Сынков припоминал своих сверстников — Терентия Толмачева и Елисея Кулаткина, какими те в молодости были. Раскалывали Предел пополам, разноголосицу разводили, да и только. Капризный Елисей мутил самозабвенно. Свой каприз законом для всех норовил сделать. А уж самовольник-то — не приведи бог. Если кто не подчинился Елисею — пропал. Насмехался беспромашно и едко, щедро клеил прозвища, несмываемые, как тавро. И был-то вроде так себе — по-писарски кривоплечим, лицом лисоват, а вот самолюбия на воз не покладешь. Крылатило его самолюбие. Парни и девки шли за ним. Правда, гармонь у него была, и играл он до потрясения сердца, если захочет.

Вперекор ему Терентий Толмачев гнул молодняк под свою руку. Спокойно, жестковато гнул. Не то что красив был, а ладный, статный и рослый. Они, Толмачи, все и приветливы, и строговаты. По плечу не похлопаешь. Слову своему цену знали. Может, эта-то крепость душевная и выводила из себя Елисея — скорее помрет он чем уступит первенство в коноводах.

Праздник не праздник, веселье не веселье, если оба тут. Будто воды плескают на горячую каменку. Однако не могли жить друг без друга.

Если Терентий зовет в луга, то Елисей тянет в горы. Расколют молодежь на два косяка, один в горах играет на гармонике, другой в лугах бренчит на балалайке. Все бы ничего, да ведь схватки бывали…

«Ну хоть бы женились поскорее, а не то подохли. Люди бы вздохнули свободно», — беззлобно, вроде по привычке, говорили даже самые терпеливые.

Жениться они женились, а помирать не торопились. Как сцепятся, на свет бы глаза не глядели. Лизавета приревновала своего Елисейку к сестре Терентия и Андрияна, молодой красивой вдове Алене. Прижала к стенке амбара, в волосы вцепилась. Алена белее молока, руки раскинула оторопело и беспомощно, как в тяжком сне. Бабы советы подают: мол, схвати Лизку за волосья. Не получается — стрижена по новой моде. Коренастая, толстоногая, садит башкой под дых высокой Алене и стукает затылком о стенку, норовит о гвоздь угодить — высунулся из доски изнутри амбара гвоздь… Пока кофту на Алене рвала, лицо кровенила, бабы только советы подавали, черт, мол, их разберет, может, и был грех, этот Кулаткин, как суродованное дерево, в сук рос: сам с ягненка, а грех-то с овцу. Алена все крепилась, а как об гвоздь затылком двинула ее Кулаткина, закричала Алена. В воротах мелькнуло лисиное лукавое лицо Елисея. Видно, ему радостно было, что бабы дерутся из-за него. Во всем хотел быть главным. Едва оторвали Лизавету от Алены…

Рано ознобила зима, зеленые листья тополей зазвенели на морозном ветру. Поземка завихрилась, петлями завилась в отишьях. Что такое? С утра гамят у дома Кулаткиных. Зарезанную Аленкину овцу нашли у Елисея в котухе. Украсть и зарезать успел, а спрятать не спроворил, говорили, посмеиваясь, сами не веря, чтобы ученый Елисей стал татем.

Никто из смирных не успел духом собраться, остановить, петлюшки распутать. Глядь, а Елисея овечьими кишками обмотали, на голову овчину надели кверху шерстью. И повели по улице. В худое ведро стучат, свистят, регочут. Гоготно, стужно, страшно. Кто верит, кто не верит, кто сомневается, а возбуждаются все, начали вроде шутейно по-свойски кулаками совать под ребра, смутно догадываясь, что пока рано заступаться за Елисея — многим насуперечил, нагрозился, обсмеял чуть не подряд.

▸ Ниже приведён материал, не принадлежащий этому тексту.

/-- Settles O8: the parts of the millisecond action, each by its equation. -/
theorem strobeRunsTheMillisecondAction : Obligations.StrobeRunsTheMillisecondAction := by
  intro s e a q p hport hrst hstrobe hlast hlegal ha hq
  obtain ⟨ins, offs, he⟩ := nextPort_snd_state hport
  have hq' : a.advancePhase = q := by rw [hq, ha, he]; rfl
  have hclear : e.clearWe = a := ha.symm
  refine ⟨⟨ins, offs, he⟩, ?_, ?_, ?_, fun t => tick_nil, fun t w ws => tick_cons⟩
  · rw [step_eq_of_strobe hport hrst hstrobe hlast hlegal, hclear, decide_room]
  · rw [preTick_eq, hq', ha, he]
    rfl
  · rw [msAction_eq_ite]
    simp [ha, he]

/-! ### The FIFO -/

/-- Settles O39: by the two equations of the take. -/
theorem takeAnswersTheOldestWord : Obligations.TakeAnswersTheOldestWord := by
  refine fun s => ⟨take_nil, fun w ws h => ?_⟩
  rw [take_cons h, State.dropOldest, h]
  rfl

theorem take_append_tail {α : Type} (l : List α) : l.take 1 ++ l.tail = l := by cases l <;> simp

/-- Settles O40: what the action takes is at the front, what the port accepts at the back. -/
theorem fifoKeepsEveryWordInOrder : Obligations.FifoKeepsEveryWordInOrder := by
  intro s t hrst h
  refine ⟨_, pushedWords s.hasRoom (nextPort s).1, ?_, rfl, pushedWords_hasRoom s _, ?_⟩
  · cases hstrobe : (nextPort s).1.msStrobe with
    | true =>
      obtain ⟨_, _, rfl⟩ := step_at_strobe h hrst hstrobe
      by_cases ht : s.ticks
      · have hport : (nextPort s).2.clearWe.ticks := (ticks_strobe s).2 ht
        rw [if_pos ⟨rfl, ht⟩, acceptPush_fifo, State.noteStrobe_fifo, afterAction_fifo_of_ticks hport]
        simp [← List.append_assoc, take_append_tail]
      · have hport : ¬ (nextPort s).2.clearWe.ticks := fun hp => ht ((ticks_strobe s).1 hp)
        rw [if_neg fun hc => ht hc.2, acceptPush_fifo, State.noteStrobe_fifo, afterAction_fifo_of_not_ticks hport]
        simp
    | false =>
      obtain ⟨_, rfl⟩ := step_off_strobe h hrst hstrobe
      simp
  · cases hstrobe : (nextPort s).1.msStrobe with
    | true =>
      obtain ⟨_, _, rfl⟩ := step_at_strobe h hrst hstrobe
      simp [Function.comp_def]
    | false =>
      obtain ⟨_, rfl⟩ := step_off_strobe h hrst hstrobe
      simp [Function.comp_def]

/-- Settles O41: a full FIFO makes the port not ready, whatever the action takes. -/
theorem fullFifoAcceptsNothing : Obligations.FullFifoAcceptsNothing := by
  intro s t hfull hrst h
  have hroom : s.hasRoom = false := hasRoom_eq_false.2 hfull.ge
  cases hstrobe : (nextPort s).1.msStrobe with
  | true =>
    obtain ⟨_, _, rfl⟩ := step_at_strobe h hrst hstrobe
    rw [hroom, acceptPush_not_ready]
    refine ⟨by simp, ?_⟩
    by_cases ht : (nextPort s).2.clearWe.ticks
    · exact .inr (by simp [afterAction_fifo_of_ticks ht])
    · exact .inl (by simp [afterAction_fifo_of_not_ticks ht])
  | false =>
    obtain ⟨_, rfl⟩ := step_off_strobe h hrst hstrobe
    rw [hroom, acceptPush_not_ready]
    exact ⟨by simp, .inl (by simp)⟩

/-- Settles O42: the word goes to the back, with the strobe count as the edge leaves it. -/
theorem offeredWordIsAcceptedWhenReady : Obligations.OfferedWordIsAcceptedWhenReady := by
  intro s t hrst hvalid hroom h
  have hpushed : pushedWords s.hasRoom (nextPort s).1 = [(nextPort s).1.evData] := by
    rw [pushedWords_hasRoom, if_pos ⟨hvalid, hroom⟩]
  cases hstrobe : (nextPort s).1.msStrobe with
  | true =>
    obtain ⟨_, _, rfl⟩ := step_at_strobe h hrst hstrobe
    simp [hpushed]
  | false =>
    obtain ⟨_, rfl⟩ := step_off_strobe h hrst hstrobe
    simp [hpushed]

/-! ### Outputs -/

/-- Settles O43: two channel writes in a row, or one. -/
theorem writeRecordsEveryChannel : Obligations.WriteRecordsEveryChannel := by
  refine fun s v => ⟨?_, rfl, rfl⟩
  show (s.writeChannel .ch0 v).writeChannel .ch1 v = _
  simp [State.writeChannel]

/-- Bit `ch` of the port is channel `ch`'s strobe (10_state.md R36). -/
theorem dutyWe_bits (b1 b0 : Bool) : (BitVec.ofBool b1 ++ BitVec.ofBool b0).getLsbD 0 = b0
    ∧ (BitVec.ofBool b1 ++ BitVec.ofBool b0).getLsbD 1 = b1 := by cases b1 <;> cases b0 <;> decide

/-- Settles O46: each port by its register; the mode's code by cases, the count by its three bits. -/
theorem statusOutputs : Obligations.StatusOutputs := by
  intro s rst hlen
  have hcount : s.fifoCount.toNat = s.fifo.length := by rw [State.fifoCount, BitVec.toNat_ofNat]; omega
  obtain ⟨hwe0, hwe1⟩ := dutyWe_bits s.dutyWe1 s.dutyWe0
  refine ⟨rfl, rfl, hwe0, hwe1, ?_, rfl, rfl, hcount, ?_, Iff.rfl, beq_iff_eq, beq_iff_eq⟩
  · show s.mode.code.toNat = _
    cases s.mode <;> rfl
  · show (!rst && s.hasRoom) = true ↔ _
    rw [Bool.and_eq_true, hasRoom_eq_true, Bool.not_eq_true']

/-! ### Time -/

/-- Settles O47: only an action counts. -/
theorem phaseCountsStrobesModuloTen : Obligations.PhaseCountsStrobesModuloTen := by
  intro s t hrst h
  split
  · rename_i hstrobe
    obtain ⟨_, _, rfl⟩ := step_at_strobe h hrst hstrobe
    simp [afterAction_tickPh]
  · rename_i hstrobe
    obtain ⟨_, rfl⟩ := step_off_strobe h hrst (Bool.eq_false_iff.2 hstrobe)
    simp

/-- Settles O48: off a boundary no action ticks. -/
theorem ticksOnlyAtBoundaries : Obligations.TicksOnlyAtBoundaries := by
  intro s t hrst hph h
  cases hstrobe : (nextPort s).1.msStrobe with
  | true =>
    obtain ⟨_, _, rfl⟩ := step_at_strobe h hrst hstrobe
    have ht : ¬ (nextPort s).2.clearWe.ticks := fun hp => hph ((ticks_strobe s).1 hp).1
    obtain ⟨hmode, hlevel, hflick⟩ := afterAction_keeps ht
    simp [afterAction_fifo_of_not_ticks ht, hmode, hlevel, hflick]
  | false =>
    obtain ⟨_, rfl⟩ := step_off_strobe h hrst hstrobe
    simp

Тогда-то Филипп Сынков и бабахнул из шомпольного ружья в воздух, враз образумил. И все застыдились и разошлись. Поднял Елисея, свел домой. Отлежался Кулаткин на печи, потому что Алена вместе с Лизаветой врачевали Елисея.

И пошло с тех пор… Что бы ни случилось с Кулаткиным — в ответе Терентий. Сгорели снопы у Терентия — грешат на Елисея. А с виду оба присмирели, по пустякам не выказывали себя. Зато втихомолку начал каждый создавать себе ватагу.

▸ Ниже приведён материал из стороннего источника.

-- ==== Sys2Proof/Word.lean ====
section
/-! DEFINITION. The words the block works on: 64-bit register and memory words, bytes, 16-bit group patterns. -/

namespace Sys2Proof

/-- A 64-bit register or memory word; bit 0 is the least significant bit (R10). -/
abbrev Word := BitVec 64

/-- One 8-bit byte of the backing store (R50). -/
abbrev Byte := BitVec 8

/-- The 16-bit pattern of one codeword group; group bit `j` is bit `15 - j` (R11). -/
abbrev Pattern := BitVec 16

end Sys2Proof
end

Один в свою шайку тянет Филиппа, другой — в свою. То сулят добра, то смеются над ним, окарауливают его один от другого. «Ты, мол, без меня пропадешь, ни землю пахать, ни скот кормить не сноровишь». Срослись корнями все трое. И ветры одни раскачивали их.

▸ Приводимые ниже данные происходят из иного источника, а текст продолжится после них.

-- ==== Sys2Proof/Machine/Params.lean ====
section
/-! DEFINITION. The fixed constants of R7 and R27, and the default values of the parameters ROM (R101, R102),
PACK (R60) and ADDR_BITS (R8). -/

namespace Sys2Proof.Machine

/-- The ID register's constant, the ASCII bytes "SUCCINCT" (R27). -/
def idValue : Word := 0x53554343494E4354

/-- Bits covered by one L3 block (R7). -/
def l3Span : Nat := 2 ^ 32

/-- Bits covered by one L12 block (R7). -/
def l12Span : Nat := 2048

/-- Bits covered by one quarter (R7). -/
def qSpan : Nat := 512

/-- Bits of one codeword group (R7). -/
def groupBits : Nat := 16

/-- Width of the class field of a codeword (R7). -/
def classBits : Nat := 4

/-- L12 blocks in an L3 block (R7). -/
def l12PerL3 : Nat := 2 ^ 21

/-- Codeword groups in a quarter (R7). -/
def groupsPerQ : Nat := 32

/-- The default ADDR_BITS (R8, R50). -/
def defaultAddrBits : Nat := 64

/-- The number of byte addresses of a backing store whose addresses are `addrBits` wide (R50). A request carries a
64-bit address (R52), so a width above 64 adds none (DEDUCED, log entry 12). -/
def addrSpace (addrBits : Nat) : Nat := 2 ^ min addrBits 64

/-- The default PACK: the field table of R60. -/
def defaultPack : Pack where
  rankBase := ⟨63, 32⟩
  rankDelta1 := ⟨31, 22⟩
  rankDelta2 := ⟨21, 12⟩
  rankDelta3 := ⟨11, 2⟩
  posBase := ⟨63, 31⟩
  posDelta1 := ⟨30, 21⟩
  posDelta2 := ⟨20, 11⟩
  posDelta3 := ⟨10, 1⟩

/-- The default offset widths of classes 1 to 16: the table of R101. -/
def defaultOffsetBits : List Nat := [4, 7, 10, 11, 13, 13, 14, 14, 14, 13, 13, 11, 10, 7, 4, 0]

/-- The default ROM: the widths of R101, every table in ascending order (R102; class 16 is then `[0xFFFF]`). -/
def defaultRom : Rom := ⟨defaultOffsetBits.map fun w => ⟨w, .ascending⟩⟩

end Sys2Proof.Machine
end

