-- ==== Sys2Proof/Machine/Operands.lean ====
section
/-! DEFINITION. Operand assembly (R81): every operand is a whole snapshot register, read as `u64` or `s64` (R10, R13). -/

namespace Sys2Proof.Machine

/-- `u64(w)` (R10). -/
def u64 (w : Word) : Nat := w.toNat

/-- `s64(w)` (R10): two's complement. -/
def s64 (w : Word) : Int := w.toInt

/-- `zext_64(v)` (R10) of an unsigned value below 2^64. -/
def zext64 (v : Nat) : Word := BitVec.ofNat 64 v

/-- ARG0 as `u64`: GETBIT i, GETFIELD startBit, GETFIELDX index, ARRAYRANK start, ROM class or pattern (R81). -/
def Ctx.arg0U (c : Ctx) : Nat := u64 c.snap.arg0

/-- ARG0 as `s64`: RANK i, SELECT k (R81). -/
def Ctx.arg0S (c : Ctx) : Int := s64 c.snap.arg0

/-- ARG1 as `u64`: widthBits, size, offset, prefixLen (R81). -/
def Ctx.arg1U (c : Ctx) : Nat := u64 c.snap.arg1

/-- ARG2 as `s64`: ARRAYRANK key (R81). -/
def Ctx.arg2S (c : Ctx) : Int := s64 c.snap.arg2

/-- WIN_START as `u64` (R81). -/
def Ctx.winStart (c : Ctx) : Nat := u64 c.snap.winStart

/-- WIN_LEN as `u64` (R81). -/
def Ctx.winLen (c : Ctx) : Nat := u64 c.snap.winLen

/-- STREAM_POS as `u64` (R81). -/
def Ctx.streamPos (c : Ctx) : Nat := u64 c.snap.streamPos

/-- DICT_BASE as `u64` (R81). -/
def Ctx.dictBase (c : Ctx) : Nat := u64 c.snap.dictBase

/-- The field `w[hi:lo]` of a word, as a number (R10). -/
def BitRange.get (r : BitRange) (w : Word) : Nat := (w >>> r.lo).toNat % 2 ^ (r.hi + 1 - r.lo)

end Sys2Proof.Machine
end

Он знал одно — мирить их. Но жизнь наотмашку махнула топором, разрубила все крепи, все узлы, и поплыли Терентий Толмачев и Елисей Кулаткин каждый по своей протоке… И вроде бы затосковали друг по другу. Вместе с Филиппом возвращался Терентий с германской войны утихомиренным, собирался уесть Елисея Кулаткина лишь ядовитым словом:

— Ну как, писарь синегубый, воевал тут средь солдаток? Крапивы не набили они в твою мотню?